Grafana & Log Querying

This guide covers searching and analyzing logs using the Grafana/Loki observability stack and local tools.

Accessing Grafana

Grafana runs on port 3000 as part of the Docker Compose stack. It starts automatically with the application.

  1. Open http://localhost:3000

  2. Anonymous login is enabled for local development (no credentials needed)

  3. Navigate to Explore in the left sidebar

  4. Select the Loki data source (auto-provisioned)

LogQL Query Examples

Basic Queries

# All Django server logs
{job="django"}

# All Celery framework logs
{job="celery"}

# All task execution logs
{job="tasks"}

# All worker logs (glob pattern)
{job="workers"}

Filtering by Level

# Celery errors only
{job="celery"} | json | level="ERROR"

# All errors across all jobs
{job="tasks"} | json | level="ERROR"

# Warnings and above
{job="tasks"} | json | level=~"WARNING|ERROR|CRITICAL"

Filtering by Logger

# Diffusion model loading and generation
{job="tasks"} | json | logger="cw.lib.models"

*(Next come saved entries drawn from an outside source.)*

/-- The code and argument bytes of a port command, none for a row that is no command of a port. -/
def frameBytes : Instr → Option (List Byte)
  | .nop _ => some [Code.nop]
  | .readStatus _ => some [Code.readStatus]
  | .readSetting _ n => some [Code.readSetting, n]
  | .writeSetting _ n v => some (writeBytes n.toNat v)
  | .writeEventMask _ q v => some (writeBytes (Setting.eventMask q).number v)
  | .writePhaseWatchSet _ q v => some (writeBytes (Setting.watchSet q).number v)
  | .writeEncoderErrorLimit _ v => some (writeBytes Setting.encoderErrorLimit.number v)
  | .writeRampTable _ e v => some (writeBytes (rampSetting e).number v)
  | .writeTurntableCountsPerRevolution _ v => some (writeBytes Setting.countsPerRevolution.number v)
  | .writeTurntableStep _ k v => some (writeBytes (Setting.turntableStep k).number v)
  | .writeFittedSeatCount _ v => some (writeBytes Setting.fittedSeatCount.number v)
  | .writeExclusivePairMask _ v => some (writeBytes Setting.exclusivePairMask.number v)
  | .resetSectionMotion _ => some [Code.resetSection, 0]
  | .resetSectionShow _ => some [Code.resetSection, 1]
  | .loadMarker _ i x t k =>
    some ([Code.loadMarker, i] ++ numBytes 4 x.toNat ++ numBytes 2 t.toNat ++ [k])
  | .deleteMarker _ i => some [Code.deleteMarker, i]
  | .clearMarkers _ => some [Code.clearMarkers]
  | .zeroRoute _ => some [Code.zeroRoute]
  | .readRoute _ => some [Code.readRoute]
  | .readMarker _ i => some [Code.readMarker, i]
  | .readMarkerList _ => some [Code.readMarkerList]
  | .appendLeg _ l => some (Code.appendLeg :: legBytes l)
  | .appendSeekLeg _ l m a => some (Code.appendSeekLeg :: (legBytes l ++ [m, a]))
  | .flushLegs _ => some [Code.flushLegs]
  | .go _ => some [Code.go]
  | .hold _ => some [Code.hold]
  | .releaseHold _ r => some [Code.releaseHold, r]
  | .softStop _ => some [Code.softStop]
  | .hardStop _ => some [Code.hardStop]
  | .clearMotionFault _ => some [Code.clearMotionFault]
  | .readMotion _ => some [Code.readMotion]
  | .readLegs _ => some [Code.readLegs]
  | .readDrive _ _ => some [Code.readDrive]
  | .turnTo _ t m => some ([Code.turnTo] ++ numBytes 2 t.toNat ++ [m])
  | .homeTurntable _ => some [Code.homeTurntable]
  | .readTurntable _ => some [Code.readTurntable]
  | .releaseBars _ m => some [Code.releaseBars, m]
  | .clearSeatFault _ m => some [Code.clearSeatFault, m]
  | .readSeats _ _ => some [Code.readSeats]
  | .beginCheck _ => some [Code.beginCheck]
  | .concur _ g m => some ([Code.concur] ++ numBytes 2 g.toNat ++ [m])
  | .renewConsent _ g => some ([Code.renewConsent] ++ numBytes 2 g.toNat)
  | .revokeConsent _ => some [Code.revokeConsent]
  | .readPermit _ => some [Code.readPermit]
  | .loadCue _ c => some (Code.loadCue :: cueBytes c)
  | .deleteCue _ i => some [Code.deleteCue, i]
  | .armCues _ => some [Code.armCues]
  | .disarmCues _ => some [Code.disarmCues]
  | .fireCue _ i => some [Code.fireCue, i]
  | .readCueEngine _ => some [Code.readCueEngine]
  | .readCue _ i => some [Code.readCue, i]
  | .readCueLog _ => some [Code.readCueLog]
  | .setEffectStart _ c x => some ([Code.setEffect, c, 0] ++ patternWire x)
  | .setEffectArm _ c x => some ([Code.setEffect, c, 1] ++ patternWire x)
  | .setEffectOff _ c x => some ([Code.setEffect, c, 2] ++ patternWire x)
  | .clearEffectLockout _ q => some [Code.clearEffectLockout, q]
  | .readEffects _ _ => some [Code.readEffects]
  | .mountClips _ => some [Code.mountClips]
  | .play _ a => some (Code.play :: playBytes a)
  | .stopVoice _ v x => some [Code.stopVoice, v, x]
  | .setVoiceGain _ v t x => some [Code.setVoiceGain, v, t, x]
  | .setZoneLevel _ z t x => some [Code.setZoneLevel, z, t, x]
  | .readSound _ => some [Code.readSound]
  | .readClipTable _ => some [Code.readClipTable]
  | _ => none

# Adaptation pipeline execution
{job="tasks"} | json | logger="cw.lib.adaptation"

# Prompt enhancement
{job="tasks"} | json | logger="cw.lib.prompt_enhancer"

# CivitAI LoRA downloads
{job="tasks"} | json | logger="cw.lib.civitai"

# File upload validation
{job="tasks"} | json | logger="cw.lib.security"

Correlating Task IDs

To trace a specific task across logs:

# Search for a specific job ID
{job="tasks"} |= "JOB_ID_HERE"

# Search for a Celery task ID
{job="tasks"} |= "task-uuid-here"

# Search for a specific ad unit ID
{job="tasks"} |= "video_ad_unit_id"

Flower Task Monitor

Flower runs on port 5555 and provides real-time visibility into Celery tasks:

  • Active tasks — currently executing tasks with worker assignment

  • Completed tasks — recent results with timing and status

  • Queued tasks — tasks waiting in the broker

  • Worker status — heartbeat, active task count, resource usage

Access Flower at http://localhost:5555.

Useful views:

  • Tasks tab — find tasks by name, state, or ID

  • Worker tab — check worker health and concurrency

  • Broker tab — view queue depths

Local Log Analysis

For quick analysis without Grafana, parse the JSON log files directly with jq:

Streaming Logs

# Stream task logs in real time
tail -f logs/tasks.log

# Stream with JSON pretty-printing
tail -f logs/tasks.log | jq .

Filtering by Level

# All errors
cat logs/tasks.log | jq 'select(.levelname == "ERROR")'

# Warnings and errors
cat logs/tasks.log | jq 'select(.levelname == "ERROR" or .levelname == "WARNING")'

Filtering by Logger

# Diffusion model logs only
cat logs/tasks.log | jq 'select(.name == "cw.lib.models")'

# Pipeline logs only
cat logs/tasks.log | jq 'select(.name == "cw.lib.adaptation")'

Text Search

# Search message text
cat logs/tasks.log | jq 'select(.message | contains("LoRA"))'

# Search for a job ID
cat logs/tasks.log | jq 'select(.message | contains("ACME-2024-001"))'

Log Files

File

Contents

logs/django.log

Django server logs (requests, middleware, ORM)

logs/celery.log

Celery framework logs (worker lifecycle, task routing)

logs/tasks.log

Task execution logs (diffusion, adaptation, enhancement, storyboard)

logs/worker_default.log

Default worker logs

logs/worker_enhancement.log

Enhancement worker logs

All files use RotatingFileHandler with a 10 MB limit and 5 backup files. See Observability for the full logging architecture.